Naturalmente la protagonista è la Triumph Trident 660: naked entry-level che non rinuncia a elettronica e dettagli da grande, puntando a battere le giapponesi sul loro terreno di gioco preferito.

Come è fatta

Il nome è di quelli conosciuti: la Trident di fine anni '60 infatti rappresentò la massima espressione racing di Hinckley, trionfando per 5 anni al TT dell'Isola di Man. Negli anni '90 tornò come naked in due motorizzazioni, 750 e 900, senza però lasciare il segno.

Quella che debutta nel 2021 non ricalca nessuna delle precedenti, ma allarga la gamma del marchio inglese mantenendo non solo il nome iconico, ma anche i 3 cilindri del motore.
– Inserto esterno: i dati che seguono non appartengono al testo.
-- ==== Sys2Proof/Machine/Operands.lean ====
section
/-! DEFINITION. The operand forms: assembling and splitting the 16-bit length (R83, R84), the XOR checksum
(R141) and the bytes of a frame (R80). -/

namespace Sys2Proof.Machine

/-- `xor_all(s)` (R141): the XOR of all bytes, 0 for the empty sequence. -/
def xorAll : List Byte → Byte
  | [] => 0
  | b :: rest => b ^^^ xorAll rest

/-- `LEN <- zext_16(b) << 8` (R83). -/
def lengthHigh (b : Byte) : Length := zext16 b <<< 8

/-- `LEN | zext_16(b)` (R83). -/
def lengthLow (len : Length) (b : Byte) : Length := len ||| zext16 b

/-- `len[15:8]`, the source's `len>>8` (R84). -/
def lengthHi (len : Nat) : Byte := BitVec.ofNat 8 (len / 256)

/-- `len[7:0]`, the source's `len&0xFF` (R84). -/
def lengthLo (len : Nat) : Byte := BitVec.ofNat 8 (len % 256)

/-- The five header bytes of a frame: START, SEQ, LEN_HI, LEN_LO, TOKEN (R80). -/
def frameHeader (seq : Byte) (len : Nat) : List Byte :=
  [Config.startSentinel, seq, lengthHi len, lengthLo len, Config.tokenSentinel]

/-- The bytes of a frame that its checksum covers (R85). -/
def frameBody (seq : Byte) (payload : List Byte) : List Byte :=
  frameHeader seq payload.length ++ payload

/-- `FRAME(seq; payload)` (R80, R95): all bytes of the frame, the checksum last. -/
def frameBytes (seq : Byte) (payload : List Byte) : List Byte :=
  frameBody seq payload ++ [xorAll (frameBody seq payload)]

/-- `ERRFRAME(seq)` (R88): `1B ss 00 02 0E B0 C1 cc`. -/
def errorFrame (seq : Byte) : List Byte := frameBytes seq errorPayload

/-- The number of a parser state (R90). -/
def stateNumber : ParserState → Nat
  | .start => 0
  | .waitSeq => 1
  | .waitLenMsb => 2
  | .waitLenLsb => 3
  | .waitToken => 4
  | .data => 5
  | .waitCksum => 6

/-- `n` bytes of a number, the least significant first. -/
def natBytes : Nat → Nat → List Byte
  | 0, _ => []
  | n + 1, v => BitVec.ofNat 8 (v % 256) :: natBytes n (v / 256)

/-- The number whose bytes these are, the least significant first. -/
def bytesNat : List Byte → Nat
  | [] => 0
  | b :: rest => b.toNat + 256 * bytesNat rest

end Sys2Proof.Machine
end

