-- ==== Sys2Proof/Machine/Step.lean ====
section
/-! DEFINITION. One step of the machine, and the state whose next step runs a given word of the opcode table. -/

namespace Sys2Proof.Machine

/-- One atomic step (R9, R56, R169): the next operation is selected and performed. -/
def step (s : State) : Host.Outcome State Fault Refusal := exec (fetch s).1 (fetch s).2

/-- The state in which the next step runs the operation of this table word; `s` itself where the word is no
operation. -/
def State.withFetchWord (s : State) (nbits w : Nat) : State :=
  match decodeTableWord nbits w with
  | some i => placeInstr i s
  | none => s

end Sys2Proof.Machine
end

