-- ==== Sys2Proof/Laws/Memory.lean ====
section
/-! SUPPORT. `BUF` as a memory: reads after writes, slices, the canonical form that every memory operation
keeps, and that equal contents are equal lists. -/

namespace Sys2Proof.Machine

@[simp] theorem read_nil (a : Nat) : Memory.read [] a = Memory.unlisted := rfl

theorem read_cons (x : Nat) (v : Byte) (m : Memory) (a : Nat) :
    Memory.read ((x, v) :: m) a = if x = a then v else Memory.read m a := rfl

/-- A list all of whose cells lie above `a` reads as unlisted at and below `a`. -/
theorem read_below {m : Memory} {lo a : Nat} (h : Memory.risingFrom (some lo) m = true) (ha : a ≤ lo) :
    Memory.read m a = Memory.unlisted := by
  induction m generalizing lo with
  | nil => rfl
  | cons c rest ih =>
    obtain ⟨x, v⟩ := c
    simp only [Memory.risingFrom, Bool.and_eq_true, decide_eq_true_eq] at h
    rw [read_cons, if_neg (by omega), ih h.2 (by omega)]

theorem risingFrom_mono {m : Memory} {lo lo' : Option Nat} (h : Memory.risingFrom lo m = true)
    (hle : ∀ a, lo' = some a → ∃ b, lo = some b ∧ a ≤ b) : Memory.risingFrom lo' m = true := by
  cases m with
  | nil => cases lo' <;> rfl
  | cons c rest =>
    obtain ⟨x, v⟩ := c
    cases lo' with
    | none =>
      simp only [Memory.risingFrom, Bool.and_eq_true] at h ⊢
      exact ⟨⟨trivial, h.1.2⟩, h.2⟩
    | some a =>
      obtain ⟨b, rfl, hb⟩ := hle a rfl
      simp only [Memory.risingFrom, Bool.and_eq_true, decide_eq_true_eq] at h ⊢
      exact ⟨⟨by omega, h.1.2⟩, h.2⟩

theorem risingFrom_cons {m : Memory} {lo : Option Nat} {a : Nat} {v : Byte}
    (hlo : ∀ b, lo = some b → b < a) (h : Memory.risingFrom (some a) m = true) :
    Memory.risingFrom lo (Memory.cons a v m) = true := by
  unfold Memory.cons
  split
  · exact risingFrom_mono h fun b hb => ⟨a, rfl, by have := hlo b hb; omega⟩
  · rename_i hv
    cases lo with
    | none => simp [Memory.risingFrom, hv, h]
    | some b => simp [Memory.risingFrom, hv, h, hlo b rfl]

/-- A write keeps the canonical form, above any lower bound of the cells and of the address. -/
theorem risingFrom_write {m : Memory} {lo : Option Nat} {a : Nat} {v : Byte}
    (h : Memory.risingFrom lo m = true) (hlo : ∀ b, lo = some b → b < a) :
    Memory.risingFrom lo (Memory.write m a v) = true := by
  induction m generalizing lo with
  | nil => exact risingFrom_cons hlo rfl
  | cons c rest ih =>
    obtain ⟨x, w⟩ := c
    have hx : Memory.risingFrom (some x) rest = true ∧ w ≠ Memory.unlisted := by
      cases lo <;> simp_all [Memory.risingFrom]
    simp only [Memory.write]
    split
    · rename_i hlt
      exact risingFrom_cons hlo (by simp [Memory.risingFrom, hlt, hx.1, hx.2])
    · split
      · rename_i _ heq
        exact risingFrom_cons hlo (heq ▸ hx.1)
      · have := ih hx.1 (fun b hb => by injection hb with hb; omega)
        cases lo <;> simp_all [Memory.risingFrom]

/-- Every memory operation keeps the canonical form: a single write. -/
theorem wf_write {m : Memory} (h : Memory.wf m = true) (a : Nat) (v : Byte) :
    Memory.wf (Memory.write m a v) = true :=
  risingFrom_write h (by simp)

theorem read_consCell {m : Memory} {a : Nat} (h : Memory.risingFrom (some a) m = true) (v : Byte) (b : Nat) :
    Memory.read (Memory.cons a v m) b = if b = a then v else Memory.read m b := by
  unfold Memory.cons
  split
  · rename_i hv
    split
    · rename_i hb
      rw [hb, read_below h le_rfl, hv]
    · rfl
  · rw [read_cons]
    by_cases hb : a = b
    · simp [hb]
    · simp [hb, Ne.symm hb]

theorem read_write_rising {m : Memory} {lo : Option Nat} (h : Memory.risingFrom lo m = true) (a : Nat)
    (v : Byte) (b : Nat) : Memory.read (Memory.write m a v) b = if b = a then v else Memory.read m b := by
  induction m generalizing lo with
  | nil => exact read_consCell rfl v b
  | cons c rest ih =>
    obtain ⟨x, w⟩ := c
    have hx : Memory.risingFrom (some x) rest = true ∧ w ≠ Memory.unlisted := by
      cases lo <;> simp_all [Memory.risingFrom]
    simp only [Memory.write]
    split
    · rename_i hlt
      exact read_consCell (by simp [Memory.risingFrom, hlt, hx.1, hx.2]) v b
    · split
      · rename_i _ heq
        subst heq
        rw [read_consCell hx.1, read_cons]
        by_cases hb : b = a
        · simp [hb]
        · simp [hb, Ne.symm hb]
      · rename_i hlt hne
        rw [read_cons, read_cons, ih hx.1]
        by_cases hb : x = b
        · subst hb; simp [Ne.symm hne]
        · simp [hb]

/-- A read after a write: the value written there, and every other byte as before. -/
theorem read_write {m : Memory} (h : Memory.wf m = true) (a : Nat) (v : Byte) (b : Nat) :
    Memory.read (Memory.write m a v) b = if b = a then v else Memory.read m b :=
  read_write_rising h a v b

/-- The addresses listed after a write are those listed before and the one written. -/
theorem mem_write {m : Memory} {a : Nat} {v : Byte} {c : Host.Cell} (h : c ∈ Memory.write m a v) :
    c ∈ m ∨ c.1 = a := by
  have hcons : ∀ {rest : Memory}, c ∈ Memory.cons a v rest → c ∈ rest ∨ c.1 = a := by
    intro rest hc
    unfold Memory.cons at hc
    split at hc
    · exact .inl hc
    · rcases List.mem_cons.1 hc with rfl | hc
      · exact .inr rfl
      · exact .inl hc
  induction m with
  | nil => exact hcons h
  | cons d rest ih =>
    obtain ⟨x, w⟩ := d
    simp only [Memory.write] at h
    split at h
    · exact hcons h
    · split at h
      · exact (hcons h).imp_left (List.mem_cons_of_mem _)
      · rcases List.mem_cons.1 h with rfl | h
        · exact .inl (List.mem_cons_self ..)
        · exact (ih h).imp_left (List.mem_cons_of_mem _)

theorem wf_writeBytes {m : Memory} (h : Memory.wf m = true) (a : Nat) (bs : List Byte) :
    Memory.wf (Memory.writeBytes m a bs) = true := by
  induction bs generalizing m a with
  | nil => exact h
  | cons v rest ih => exact ih (wf_write h a v) (a + 1)

theorem wf_writeCells {m : Memory} (h : Memory.wf m = true) (base : Nat) (cs : List Host.Cell) :
    Memory.wf (Memory.writeCells m base cs) = true := by
  induction cs generalizing m with
  | nil => exact h
  | cons c rest ih => exact ih (wf_write h _ _)

theorem wf_unspecified (k n : Nat) : Memory.wf (Memory.unspecified k n) = true := by
  induction n with
  | zero => rfl
  | succ n ih => exact wf_write ih _ _

/-- A fresh buffer holds the unspecified bytes of its construction, and nothing outside it. -/
theorem read_unspecified (k n a : Nat) :
    Memory.read (Memory.unspecified k n) a = if a < n then Config.resetBuf k a else Memory.unlisted := by
  induction n with
  | zero => rfl
  | succ n ih =>
    rw [Memory.unspecified, read_write (wf_unspecified k n), ih]
    by_cases h : a = n
    · simp [h]
    · have : a < n + 1 ↔ a < n := by omega
      simp [h, this]

theorem mem_writeBytes {m : Memory} {a : Nat} {bs : List Byte} {c : Host.Cell}
    (h : c ∈ Memory.writeBytes m a bs) : c ∈ m ∨ a ≤ c.1 ∧ c.1 < a + bs.length := by
  induction bs generalizing m a with
  | nil => exact .inl h
  | cons v rest ih =>
    rcases ih h with h | ⟨h1, h2⟩
    · rcases mem_write h with h | h
      · exact .inl h
      · exact .inr (by simp; omega)
    · exact .inr (by simp; omega)

theorem mem_writeCells {m : Memory} {base : Nat} {cs : List Host.Cell} {c : Host.Cell}
    (h : c ∈ Memory.writeCells m base cs) : c ∈ m ∨ ∃ d ∈ cs, c.1 = base + d.1 := by
  induction cs generalizing m with
  | nil => exact .inl h
  | cons d rest ih =>
    rcases ih h with h | ⟨e, he, h⟩
    · rcases mem_write h with h | h
      · exact .inl h
      · exact .inr ⟨d, List.mem_cons_self .., h⟩
    · exact .inr ⟨e, List.mem_cons_of_mem _ he, h⟩

theorem mem_unspecified {k n : Nat} {c : Host.Cell} (h : c ∈ Memory.unspecified k n) : c.1 < n := by
  induction n with
  | zero => exact absurd h (by simp [Memory.unspecified])
  | succ n ih =>
    rcases mem_write h with h | h
    · have := ih h; omega
    · omega

/-- A run of bytes written from `a` reads back as itself; every other byte is as before. -/
theorem read_writeBytes {m : Memory} (h : Memory.wf m = true) (a : Nat) (bs : List Byte) (b : Nat) :
    Memory.read (Memory.writeBytes m a bs) b =
      if a ≤ b ∧ b < a + bs.length then bs.getD (b - a) 0 else Memory.read m b := by
  induction bs generalizing m a with
  | nil =>
    have : ¬ (a ≤ b ∧ b < a + ([] : List Byte).length) := by simp
    rw [if_neg this]; rfl
  | cons v rest ih =>
    rw [Memory.writeBytes, ih (wf_write h a v), read_write h]
    by_cases hb : b = a
    · subst hb
      rw [if_neg (by omega), if_pos rfl, if_pos (by simp)]
      simp
    · rw [if_neg hb]
      by_cases hlt : a + 1 ≤ b ∧ b < a + 1 + rest.length
      · rw [if_pos hlt, if_pos (by simp; omega)]
        obtain ⟨k, rfl⟩ : ∃ k, b = a + 1 + k := ⟨b - (a + 1), by omega⟩
        have h1 : a + 1 + k - (a + 1) = k := by omega
        have h2 : a + 1 + k - a = k + 1 := by omega
        rw [h1, h2]; simp
      · rw [if_neg hlt, if_neg (by simp; omega)]

/-- Bytes outside the cells' offsets are as before. -/
theorem read_writeCells_of_ne {m : Memory} (h : Memory.wf m = true) {base : Nat} {cs : List Host.Cell} {b : Nat}
    (hb : ∀ c ∈ cs, b ≠ base + c.1) : Memory.read (Memory.writeCells m base cs) b = Memory.read m b := by
  induction cs generalizing m with
  | nil => rfl
  | cons c rest ih =>
    rw [Memory.writeCells, ih (wf_write h _ _) (fun d hd => hb d (List.mem_cons_of_mem _ hd)), read_write h,
      if_neg (hb c (List.mem_cons_self ..))]

/-- The last byte written to an offset stands there. -/
theorem read_writeCells_last {m : Memory} (h : Memory.wf m = true) {base : Nat} (before : List Host.Cell)
    {c : Host.Cell} {after : List Host.Cell} (hc : ∀ x ∈ after, x.1 ≠ c.1) :
    Memory.read (Memory.writeCells m base (before ++ c :: after)) (base + c.1) = c.2 := by
  induction before generalizing m with
  | nil =>
    rw [List.nil_append, Memory.writeCells,
      read_writeCells_of_ne (wf_write h _ _) (fun x hx => by have := hc x hx; omega), read_write h, if_pos rfl]
  | cons d rest ih => exact ih (wf_write h _ _)

@[simp] theorem slice_length (m : Memory) (a n : Nat) : (Memory.slice m a n).length = n := by
  induction n generalizing a with
  | zero => rfl
  | succ n ih => simp [Memory.slice, ih]

/-- Slices are equal when their bytes are. -/
theorem slice_congr {m m' : Memory} {a n : Nat}
    (h : ∀ i, a ≤ i → i < a + n → Memory.read m i = Memory.read m' i) :
    Memory.slice m a n = Memory.slice m' a n := by
  induction n generalizing a with
  | zero => rfl
  | succ n ih =>
    rw [Memory.slice, Memory.slice, h a le_rfl (by omega), ih fun i h1 h2 => h i (by omega) (by omega)]

theorem slice_append (m : Memory) (a n k : Nat) :
    Memory.slice m a (n + k) = Memory.slice m a n ++ Memory.slice m (a + n) k := by
  induction n generalizing a with
  | zero => simp [Memory.slice]
  | succ n ih =>
    rw [Nat.add_right_comm, Memory.slice, Memory.slice, ih]
    simp [Nat.add_assoc, Nat.add_comm 1 n]

theorem slice_succ (m : Memory) (a n : Nat) :
    Memory.slice m a (n + 1) = Memory.slice m a n ++ [Memory.read m (a + n)] := by
  rw [slice_append]; rfl

/-- A slice of bytes just written is those bytes. -/
theorem slice_writeBytes {m : Memory} (h : Memory.wf m = true) (a : Nat) (bs : List Byte) :
    Memory.slice (Memory.writeBytes m a bs) a bs.length = bs := by
  induction bs generalizing m a with
  | nil => rfl
  | cons v rest ih =>
    rw [Memory.writeBytes, List.length_cons, Memory.slice, ih (wf_write h a v)]
    rw [read_writeBytes (wf_write h a v), if_neg (by omega), read_write h, if_pos rfl]

theorem read_eq_of_ext {m m' : Memory} {lo : Option Nat} (h : Memory.risingFrom lo m = true)
    (h' : Memory.risingFrom lo m' = true) (he : ∀ a, Memory.read m a = Memory.read m' a) : m = m' := by
  induction m generalizing lo m' with
  | nil =>
    cases m' with
    | nil => rfl
    | cons c rest =>
      obtain ⟨x, v⟩ := c
      have hv : v ≠ Memory.unlisted := by cases lo <;> simp_all [Memory.risingFrom]
      exact absurd (by simpa [read_cons] using (he x).symm) hv
  | cons c rest ih =>
    obtain ⟨x, v⟩ := c
    have hx : Memory.risingFrom (some x) rest = true ∧ v ≠ Memory.unlisted := by
      cases lo <;> simp_all [Memory.risingFrom]
    cases m' with
    | nil => exact absurd (by simpa [read_cons] using he x) hx.2
    | cons c' rest' =>
      obtain ⟨x', v'⟩ := c'
      have hx' : Memory.risingFrom (some x') rest' = true ∧ v' ≠ Memory.unlisted := by
        cases lo <;> simp_all [Memory.risingFrom]
      have hxx : x = x' := by
        by_contra hne
        rcases Nat.lt_or_gt_of_ne hne with hlt | hgt
        · refine hx.2 ?_
          have := he x
          rwa [read_cons, if_pos rfl, read_cons, if_neg (by omega), read_below hx'.1 hlt.le] at this
        · refine hx'.2 ?_
          have := he x'
          rw [read_cons, if_neg (by omega), read_cons, if_pos rfl, read_below hx.1 hgt.le] at this
          exact this.symm
      subst hxx
      have hvv : v = v' := by simpa [read_cons] using he x
      subst hvv
      congr 1
      refine ih hx.1 hx'.1 fun a => ?_
      by_cases hle : a ≤ x
      · rw [read_below hx.1 hle, read_below hx'.1 hle]
      · have := he a
        rwa [read_cons, read_cons, if_neg (by omega), if_neg (by omega)] at this

/-- Equal memories are equal data: canonical memories that read the same are the same list. -/
theorem memory_ext {m m' : Memory} (h : Memory.wf m = true) (h' : Memory.wf m' = true)
    (he : ∀ a, Memory.read m a = Memory.read m' a) : m = m' :=
  read_eq_of_ext h h' he

end Sys2Proof.Machine
end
L'attenzione ai dettagli fa parte della genetica di famiglia, e sulla Trident 660 si riconosce guardando le finiture, ma anche gli specchietti o i blocchetti al manubrio.

Il design invece porta una firma italica, quella di Rodolfo Frascoli, che dopo la Tiger 900 ha temperato la matita per disegnare elementi che caratterizzano il modello: come il serbatoio dalle guance ampiamente svasate, il codino che tanto fa anni '90 e un frontale che con il faro tondo, LED come il resto dei gruppi ottici, e il TFT integrato allo schermo LCD nello strumento circolare, rendono questa roadster unica nelle sue linee e danno la possibilità di connettere il telefono attraverso il sistema My Triumph. Ma la Trident alle forme abbina tanto contenuto.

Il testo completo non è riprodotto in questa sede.